Example of a great response: “We maintain complete documentation on our entire training pipeline. This includes dataset provenance, data filtering logic, and training configurations. All of our customers under NDA have access to this information.” 

8. Has the legal basis of the source or training data been assessed and documented?

Why they’re asking: Your potential customers need to avoid any potential exposure to copyright infringement or privacy violations. They ask this question to make sure your AI training process is compliant with laws, regulations, and ethical use standards. 

Legal basis of training data

How to Respond: You can confirm for your buyer that you perform legal reviews of data sources. Make sure to provide documentation to back up your claims. 

Example of a great response: “Yes. All of our training data sources undergo legal review. We maintain documentation that proves consent, licensing, and compliance with GDPR, CCPA, and copyright laws.”

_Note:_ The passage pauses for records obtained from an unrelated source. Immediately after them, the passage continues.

/-! ## The error state (R154) -/

/-- Settles O15: each of the four runs only outside the error state. -/
theorem errorStateDropsCommands : Obligations.ErrorStateDropsCommands := fun s ch blk _ he =>
  ⟨exec_nop s, unlessInError_of_error (ahtDecode ch) he, unlessInError_of_error (idct ch blk) he, unlessInError_of_error _ he⟩

end Sys2Proof.Machine
end

section
/-! PROOFS. The gain elements (41_gaq_gain.md R195 to R198), how SEQ goes on after a mantissa (42_mantissa.md R220), and the six
draws of DITHER_FILL (R222). -/

namespace Sys2Proof.Machine

/-! ## GAQGAIN and GAQGRP -/

theorem exec_gaqgain (gain : BitVec 1) (s : State) :
    exec (.gaqgain gain) s = .next (nextGainBin s.seq.gc (addGains [gainOfBit s.staging.mode gain] s)) := rfl

theorem gainOfBit_one : ∀ gain : BitVec 1, gainOfBit 1 gain = if gain = 1 then 1 else 0 := by decide

theorem gainOfBit_two : ∀ gain : BitVec 1, gainOfBit 2 gain = if gain = 1 then 2 else 0 := by decide

/-- Settles O26: the appended gain is the bit times 1 in HALF-STEP and times 2 in QUARTER-STEP. -/
theorem gaqgainAppendsScaledBit : Obligations.GaqgainAppendsScaledBit := by
  refine fun s gain => ⟨fun hm => ?_, fun hm => ?_⟩
  · rw [exec_gaqgain, hm, gainOfBit_one]
    rfl
  · rw [exec_gaqgain, hm, gainOfBit_two]
    rfl

theorem clampCode_of_le {code : BitVec 5} (hc : code.toNat ≤ 26) : clampCode code = code.toNat := if_neg (Nat.not_lt.2 hc)

theorem clampCode_le (code : BitVec 5) : clampCode code ≤ 26 := by
  unfold clampCode
  split
  · exact le_rfl
  · omega

theorem groupFaults_eq_false_of_le {code : BitVec 5} (hc : code.toNat ≤ 26) (p : Params) : groupFaults p code = false := by
  simp [groupFaults, Nat.not_lt.2 hc]

theorem ungroup_le_two {code g : Nat} (hc : code ≤ 26) (hg : g ∈ ungroup code) : g ≤ 2 := by
  simp only [ungroup, List.mem_cons, List.not_mem_nil, or_false] at hg
  omega

/-- Settles O27: a code of at most 26 is in range under either policy and is ungrouped as it is. -/
theorem gaqgrpAppendsThreeGains : Obligations.GaqgrpAppendsThreeGains := by
  intro s code hc
  refine ⟨?_, by omega, by omega, by omega⟩
  rw [exec_gaqgrp_of_not_faults (groupFaults_eq_false_of_le hc s.rom), clampCode_of_le hc]
  rfl

theorem gainOfBit_le_two {mode : BitVec 2} (hm : mode = 1 ∨ mode = 2) (gain : BitVec 1) : gainOfBit mode gain ≤ 2 := by
  rcases hm with rfl | rfl
  · rw [gainOfBit_one]
    split <;> omega
  · rw [gainOfBit_two]
    split <;> omega

theorem forall_le_two_append {gs hs : List Nat} (hgs : ∀ g ∈ gs, g ≤ 2) (hhs : ∀ g ∈ hs, g ≤ 2) : ∀ g ∈ gs ++ hs, g ≤ 2 :=
  fun g hg => (List.mem_append.1 hg).elim (hgs g) (hhs g)

/-- Settles O29: an appended gain is a scaled bit or a digit of a code of at most 26, and the error entry empties the list. -/
theorem gainsAreAtMostTwo : Obligations.GainsAreAtMostTwo := by
  rintro s t i (⟨gain, rfl, hm⟩ | ⟨code, rfl⟩) ht hgs
  · rw [exec_gaqgain] at ht
    cases ht
    exact forall_le_two_append hgs (by simpa using gainOfBit_le_two hm gain)
  · cases hf : groupFaults s.rom code with
    | true =>
      rw [exec_gaqgrp_of_faults hf] at ht
      cases ht
      simp [Staging.empty]
    | false =>
      rw [exec_gaqgrp_of_not_faults hf] at ht
      cases ht
      exact forall_le_two_append hgs fun g hg => ungroup_le_two (clampCode_le code) hg

/-! ## SEQ after a mantissa (R199, R220) -/

theorem stageMantissa_seq_of_lt {s : State} (hb : s.seq.blk < 5) (v : Int) :
    (stageMantissa v s).seq = { s.seq with blk := s.seq.blk + 1 } :=
  congrArg State.seq (if_neg (Nat.not_le.2 hb))

theorem stageMantissa_seq_of_last {s : State} (hb : s.seq.blk = 5) (v : Int) :
    (stageMantissa v s).seq = { s.seq with
      bin := s.seq.bin + 1, blk := 0, k := if takesGain s.staging.mode s.binHebap then s.seq.k + 1 else s.seq.k } :=
  congrArg State.seq (if_pos hb.ge)

/-- Settles O36: the three elements stage a value and go on alike. -/
theorem mantissaElementsAdvanceBlocks : Obligations.MantissaElementsAdvanceBlocks := by
  intro s t i hi ht
  obtain ⟨v, rfl⟩ : ∃ v, t = stageMantissa v s := by
    rcases hi with ⟨h, w, m, rfl⟩ | ⟨h, w, g, m, rfl⟩ | ⟨h, w, g, l, rfl⟩ <;> cases ht <;> exact ⟨_, rfl⟩
  refine ⟨fun hb => stageMantissa_seq_of_lt hb v, fun hb => ?_⟩
  rw [stageMantissa_seq_of_last hb]
  simp only [takesGain_iff]

/-! ## The draws of DITHER_FILL (20_memory.md R92, R222) -/

/-- The `i`-th dither value from `s` on: the listed one, and past the list the free value of that call. -/
def ditherAt (s : State) (i : Nat) : BitVec 23 := s.dither[i]?.getD (Config.freeDither (s.ditherCount + i))

/-- The pre-mantissa of the `i`-th dither value from `s` on. -/
def ditherWord (s : State) (i : Nat) : Word := toReg (ditherValue (ditherAt s i))

theorem ditherBlock_spm (s : State) (blk : Nat) :
    (ditherBlock s blk).staging.spm = s.staging.spm.set (pmIndex s.seq.bin blk) (ditherWord s 0) := by
  rw [ditherWord, ditherAt, ← List.head?_eq_getElem?, ← List.headD_eq_head?_getD, Nat.add_zero, ← drawDither_value]
  simp only [ditherBlock, stagePremant_staging, drawDither_state]

/-- The draws before it leave the `n`-th draw the next one. -/
theorem ditherWord_foldl_ditherBlock (n : Nat) (s : State) :
    ditherWord ((List.range n).foldl ditherBlock s) 0 = ditherWord s n := by
  rw [foldl_ditherBlock_eq, ditherWord, ditherWord, ditherAt, ditherAt]
  simp

/-- Block `i` of the bin is staged with the `i`-th draw. -/
theorem foldl_ditherBlock_range_spm (n : Nat) (s : State) :
    ((List.range n).foldl ditherBlock s).staging.spm =
      (List.range n).foldl (fun m blk => m.set (pmIndex s.seq.bin blk) (ditherWord s blk)) s.staging.spm := by
  induction n with
  | zero => rfl
  | succ n ih =>
    have hseq : ((List.range n).foldl ditherBlock s).seq = s.seq := by rw [foldl_ditherBlock_eq]
    rw [List.range_succ, List.foldl_append, List.foldl_append, ← ih]
    simp only [List.foldl_cons, List.foldl_nil]
    rw [ditherBlock_spm, hseq, ditherWord_foldl_ditherBlock]

theorem exec_ditherFill (s : State) : exec .ditherFill s = .next (applyDitherFill s) := rfl

theorem applyDitherFill_spm (s : State) :
    (applyDitherFill s).staging.spm =
      (List.range 6).foldl (fun m blk => m.set (pmIndex s.seq.bin blk) (ditherWord s blk)) s.staging.spm := by
  rw [applyDitherFill, nextBin_staging, foldl_ditherBlock_range_spm]

theorem applyDitherFill_get {s : State} (hs : s.staging.spm.wf = true) (a : Nat) :
    (applyDitherFill s).staging.spm.get a =
      if 6 * s.seq.bin ≤ a ∧ a < 6 * s.seq.bin + 6 then ditherWord s (a - 6 * s.seq.bin) else s.staging.spm.get a := by
  rw [applyDitherFill_spm, foldl_set_bin_get hs _ (ditherWord s)]

/-- All that DITHER_FILL changes: the dither source, the staging copy and SEQ. -/
theorem applyDitherFill_frame (s : State) :
    applyDitherFill s = { s with
      dither := s.dither.drop 6
      ditherCount := s.ditherCount + 6
      staging := { s.staging with spm := (applyDitherFill s).staging.spm }
      seq := (nextBin s).seq } := by
  conv_lhs => rw [applyDitherFill, foldl_ditherBlock_eq]
  rw [applyDitherFill, nextBin_staging, List.length_range]
  rfl

/-- A dithered pre-mantissa is exact: a 23-bit value less 2^22 fits a word. -/
theorem ditherWord_toInt (s : State) (i : Nat) : (ditherWord s i).toInt = ((ditherAt s i).toNat : Int) - 4194304 := by
  have := (ditherAt s i).isLt
  exact toReg_toInt (by unfold ditherValue; omega) (by unfold ditherValue; omega)

/-- Settles O30: block `i` takes the `i`-th listed value, and a bin of hebap 0 takes no gain. -/
theorem ditherFillStagesSixDraws : Obligations.DitherFillStagesSixDraws := by
  intro s d rest hs hh hd
  have hgain : takesGain s.staging.mode s.binHebap = false := takesGain_eq_false_of_le (by rw [hh]; decide) _
  have hdrop : s.dither.drop 6 = rest := by rw [hd, List.drop_left' d.length_toList]
  refine ⟨_, exec_ditherFill s, ?_, fun i => ?_, fun a ha => ?_⟩
  · conv_lhs => rw [applyDitherFill_frame, hdrop, nextBin_of_no_gain hgain]
  · have hat : ditherAt s i.val = d[i.val]'i.isLt := by
      rw [ditherAt, hd, List.getElem?_append_left (by simp)]
      simp
    rw [applyDitherFill_get hs, if_pos (by omega), Nat.add_sub_cancel_left, ditherWord_toInt, hat]
    rfl
  · rw [applyDitherFill_get hs, if_neg (by omega)]

/-- Settles O31: listed or free, a dither value has 23 bits. -/
theorem ditherValuesStayInRange : Obligations.DitherValuesStayInRange := by
  intro s hs
  refine ⟨_, exec_ditherFill s, ?_, ?_, ?_, ?_, fun i => ?_⟩
  · rw [applyDitherFill_frame]
  · rw [applyDitherFill_frame]
  · rw [applyDitherFill_frame]
  · rw [applyDitherFill_frame]
  · have := (ditherAt s (6 * s.seq.bin + i.val - 6 * s.seq.bin)).isLt
    rw [applyDitherFill_get hs, if_pos (by omega), ditherWord_toInt]
    omega

end Sys2Proof.Machine
end

section
/-! PROOFS. Bounds of the values: the gain-adaptive mantissas (42_mantissa.md R230, R233), and the accumulator of IDCT with its
linearity up to the floors (43_idct.md R266, R267). -/

namespace Sys2Proof.Machine

/-! ## The mantissas (42_mantissa.md R230, R233) -/

/-- A signed field of `n` bits, shifted up by `k`, fills the signed range of `n + k` bits. -/
theorem shl_bounds {n k e : Nat} {m : Int} (hm : signedFits n m = true) (he : n - 1 + k = e) :
    -(2 : Int) ^ e ≤ shl m k ∧ shl m k < (2 : Int) ^ e := by
  obtain ⟨hlo, hhi⟩ := signedFits_iff.1 hm
  have hk : (0 : Int) < 2 ^ k := by positivity
  rw [← he, pow_add, shl]
  exact ⟨by nlinarith, by nlinarith⟩

/-- Settles O37: a field of w - g bits shifted up by 24 - w has 24 - g bits. -/
theorem gaqSmallValueIsBounded : Obligations.GaqSmallValueIsBounded := by
  intro h w g m hwf
  simp only [Instr.wf, Bool.and_eq_true, decide_eq_true_eq] at hwf
  obtain ⟨⟨-, -, hw, hw16, hg, hg2, -⟩, hm⟩ := hwf
  exact shl_bounds hm (by omega)

theorem referenceRemap1_bounds : ∀ h : Hebap, 0 ≤ remap1Of referenceParams h ∧ remap1Of referenceParams h ≤ 4681 := by
  decide

theorem referenceRemapA_bounds : ∀ (h : Hebap) (g : Fin 3),
    -32768 ≤ remapAOf referenceParams h g ∧ remapAOf referenceParams h g ≤ 0 := by
  decide

theorem referenceRemapB_bounds : ∀ (h : Hebap) (g : Fin 3),
    -32768 < remapBOf referenceParams h g ∧ remapBOf referenceParams h g ≤ 0 := by
  decide

/-- A factor between -1 and 0, floored, takes a non-negative value no further down than to 0, and a negative one no further up. -/
theorem asr_remap_bounds {a x : Int} (ha : -32768 ≤ a) (ha0 : a ≤ 0) :
    (0 ≤ x → -x ≤ asr (a * x) 15 ∧ asr (a * x) 15 ≤ 0) ∧ (x < 0 → 0 ≤ asr (a * x) 15 ∧ asr (a * x) 15 ≤ -x) := by
  unfold asr
  refine ⟨fun hx => ?_, fun hx => ?_⟩
  · have hlo : -x * 32768 ≤ a * x := by nlinarith
    have hhi : a * x ≤ 0 := by nlinarith
    omega
  · have hlo : 0 ≤ a * x := by nlinarith
    have hhi : a * x ≤ -x * 32768 := by nlinarith
    omega

theorem gaqLargeValue_reference_bounds {h : Hebap} {w g : Nat} {l : Int} (hwf : (Instr.gaqLarge h w g l).wf = true) :
    -(2 : Int) ^ 24 < gaqLargeValue referenceParams h w g l ∧ gaqLargeValue referenceParams h w g l < (2 : Int) ^ 24 := by
  simp only [Instr.wf, Bool.and_eq_true, decide_eq_true_eq] at hwf
  obtain ⟨⟨-, -, hw, hw16, hg, hg2⟩, hl⟩ := hwf
  obtain ⟨hA, hA0⟩ := referenceRemapA_bounds h ⟨g, by omega⟩
  obtain ⟨hB, hB0⟩ := referenceRemapB_bounds h ⟨g, by omega⟩
  obtain ⟨hxlo, hxhi⟩ := shl_bounds (k := 24 - (w - 2 + g)) (e := 23) hl (by omega)
  obtain ⟨hnonneg, hneg⟩ := asr_remap_bounds (x := shl l (24 - (w - 2 + g))) hA hA0
  have hoff : (2 : Int) ^ (23 - g) ≤ 2 ^ 22 := pow_le_pow_right₀ (by decide) (by omega)
  have hoff0 : (0 : Int) < 2 ^ (23 - g) := by positivity
  unfold gaqLargeValue largeOffset
  simp only at hB hB0 hnonneg hneg ⊢
  split
  · rename_i hx
    obtain ⟨hlo, hhi⟩ := hnonneg hx
    omega
  · rename_i hx
    obtain ⟨hlo, hhi⟩ := hneg (not_le.1 hx)
    omega

theorem gaqPlainValue_reference_bounds {h : Hebap} {w : Nat} {m : Int} (hwf : (Instr.gaqPlain h w m).wf = true) :
    -(115 * (2 : Int) ^ 23) < 100 * gaqPlainValue referenceParams h w m ∧
      100 * gaqPlainValue referenceParams h w m < 115 * (2 : Int) ^ 23 := by
  simp only [Instr.wf, Bool.and_eq_true, decide_eq_true_eq] at hwf
  obtain ⟨⟨-, hw, hw16⟩, hm⟩ := hwf
  obtain ⟨hR0, hR⟩ := referenceRemap1_bounds h
  obtain ⟨hxlo, hxhi⟩ := shl_bounds (k := 24 - w) (e := 23) hm (by omega)
  unfold gaqPlainValue asr
  generalize shl m (24 - w) = x at *
  generalize remap1Of referenceParams h = r at *
  have hlo : -(4681 * 2 ^ 23) ≤ r * x := by nlinarith
  have hhi : r * x ≤ 4681 * 2 ^ 23 := by nlinarith
  simp only
  omega

/-- Settles O38: the entries of REMAP_A and REMAP_B lie in [-1, 0], those of REMAP1 in [0, 1/7]. -/
theorem referenceTableValuesAreBounded : Obligations.ReferenceTableValuesAreBounded :=
  fun _ _ _ _ _ _ => ⟨gaqLargeValue_reference_bounds, gaqPlainValue_reference_bounds⟩

/-! ## The accumulator of IDCT (R262, R266) -/

theorem idctSum_eq (p : Params) (blk : Blk) (pm : Nat → Int) :
    idctSum p blk pm = pm 0 + asr (cosOf p blk 1 * pm 1) 23 + asr (cosOf p blk 2 * pm 2) 23 + asr (cosOf p blk 3 * pm 3) 23
      + asr (cosOf p blk 4 * pm 4) 23 + asr (cosOf p blk 5 * pm 5) 23 := rfl

/-- A product of a 25-bit table entry and a 32-bit pre-mantissa, floored, has 33 bits. -/
theorem asr_cosOf_mul_bounds (p : Params) (blk : Blk) (i : Nat) (x : Word) :
    -(2 : Int) ^ 32 ≤ asr (cosOf p blk i * x.toInt) 23 ∧ asr (cosOf p blk i * x.toInt) 23 ≤ (2 : Int) ^ 32 := by
  have hc : |cosOf p blk i| ≤ 2 ^ 24 := abs_le.2 ⟨BitVec.le_toInt _, BitVec.toInt_lt.le⟩
  have hx : |x.toInt| ≤ 2 ^ 31 := abs_le.2 ⟨BitVec.le_toInt _, BitVec.toInt_lt.le⟩
  have hprod : |cosOf p blk i * x.toInt| ≤ 2 ^ 24 * 2 ^ 31 := by
    rw [abs_mul]
    exact mul_le_mul hc hx (abs_nonneg _) (by positivity)
  obtain ⟨hlo, hhi⟩ := abs_le.1 hprod
  unfold asr
  omega

/-- Settles O49: one 32-bit term and five of 33 bits. -/
theorem idctAccumulatorIsBounded : Obligations.IdctAccumulatorIsBounded := by
  intro p blk c b
  have h0lo := BitVec.le_toInt (c.pm.get (pmIndex b 0))
  have h0hi := BitVec.toInt_lt (x := c.pm.get (pmIndex b 0))
  have h1 := asr_cosOf_mul_bounds p blk 1 (c.pm.get (pmIndex b 1))
  have h2 := asr_cosOf_mul_bounds p blk 2 (c.pm.get (pmIndex b 2))
  have h3 := asr_cosOf_mul_bounds p blk 3 (c.pm.get (pmIndex b 3))
  have h4 := asr_cosOf_mul_bounds p blk 4 (c.pm.get (pmIndex b 4))
  have h5 := asr_cosOf_mul_bounds p blk 5 (c.pm.get (pmIndex b 5))
  rw [idctSum_eq]
  unfold Channel.premant
  omega

/-! ## Linearity up to the floors (R267) -/

/-- Scaling before the floor gains less than scaling by `k` can lose. -/
theorem asr_mul_sub_bounds {k : Int} (hk : 0 < k) (a : Int) (n : Nat) :
    0 ≤ asr (k * a) n - k * asr a n ∧ asr (k * a) n - k * asr a n ≤ k - 1 := by
  have hpos : (0 : Int) < 2 ^ n := by positivity
  have hfloor : 2 ^ n * (a / 2 ^ n) ≤ a := Int.mul_ediv_self_le hpos.ne'
  have hceil : a < 2 ^ n * (a / 2 ^ n) + 2 ^ n := Int.lt_mul_ediv_self_add hpos
  unfold asr
  have hlo : k * (a / 2 ^ n) ≤ k * a / 2 ^ n := (Int.le_ediv_iff_mul_le hpos).2 (by nlinarith)
  have hhi : k * a / 2 ^ n < k * (a / 2 ^ n) + k := (Int.ediv_lt_iff_lt_mul hpos).2 (by nlinarith)
  omega

theorem asr_mul_of_dvd {a : Int} {n : Nat} (h : (2 : Int) ^ n ∣ a) (k : Int) : asr (k * a) n = k * asr a n :=
  Int.mul_ediv_assoc k h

9. Is any open-source material included in model training? If so, is it specified and documented?

Why they’re asking: You’re likely aware that open-source materials can pose licensing risks. This is especially true if the usage isn’t being properly tracked. Your buyer wants clarity to make sure you’re in compliance with open-source obligations. 

Open-source material documentation

How to Respond: Let your buyer know whether you use open-source data and how your company manages it if so. 

Example of a great response: “We use a limited amount of open-source content from permissively licensed repositories. We document all of our sources, and we avoid GPL content during training.” 

10. Does the AI tool generate original work, and are there methods to verify results are distinct from training inputs?

Why they’re asking: Obviously, your buyers want to avoid copyright violations or regulatory scrutiny around any content they generate. As a result, they want to get reassurance from you that your AI outputs don’t plagiarize training material.

Originality of AI outputs

How to Respond: Describe to your client how you prevent output duplication and what you do to promote originality. 

Example of a great response: “We configure our models to suppress training memorization. We use embedding similarity checks and human spot audits to verify all output is unique.” 

11. How are data representativeness, lack of bias, and fitness for purpose ensured in training/finetuning?

Why they’re asking: AI adoption must be both fair and accurate. Your buyers need to make sure they’re avoiding any tools that present historical bias or that underperform on key user segments. 

Bias, representativeness, purpose fit

How to Respond: Create an outline that reflects your validation process, audit methods, and strategies to mitigate any potential bias. 

Example of a great response: “We use stratified sampling to ensure diverse data coverage, and we test all of our models against synthetic edge cases. This helps us identify and reduce bias long before deployment is even begun.” 

12. Can the AI screen/filter both input and output? What mechanisms are used, and what data is filtered (e.g., personal data)?

Why they’re asking: Your potential clients have to manage legal and ethical obligations around harmful content and misinformation. Making sure to filter helps ensure both safety and compliance. 

How to Respond: You can describe the filters you use in detail, including both pre-processing and post-processing. 

Example of a great response: “We use regex filters, classifiers, and ML-based detectors to block PII and hate speech. We also filter out any unsafe output. Inputs are scanned to prevent all prompt injection.” 

13. How is customer data (input/fine-tuning data) kept confidential and not reused for other clients or model training?

Why they’re asking: Your buyers want to ensure their proprietary data remains just that: private. They also want to be sure their data isn’t being used to improve a competitor’s model.

Input/output filtering mechanisms

How to Respond: Here, you can lay out your data isolation policies, your encryption process, and your reuse restrictions. 

Example of a great response: “All of our customer data is encrypted in transit and at rest. We store it in tenant-specific silos, and we never reuse it for model training unless you’ve explicitly authorized your data to be used in this way.” 

14. Who is the owner of the model and outputs generated? What rights do clients have regarding the output?

Why they’re asking: With this question, your buyer wants to know if they can use any AI-generated content at a commercial level. This question also asks about who has the right to retain derivatives. 

Ownership of outputs

How to Respond: This one’s a no-brainer. Just clarify for the client all IP ownership and licensing terms. 

Example of a great response: “Our clients retain full rights to use, modify, and redistribute all of their outputs. Our terms grant our clients full usage rights without any obligations for royalties.” 

15. What happens to custom/fine-tuned versions if/when the contract is terminated?

Why they’re asking: Here, your buyer needs clarity on data portability and intellectual property continuity in the event they decide to end their relationship with you. 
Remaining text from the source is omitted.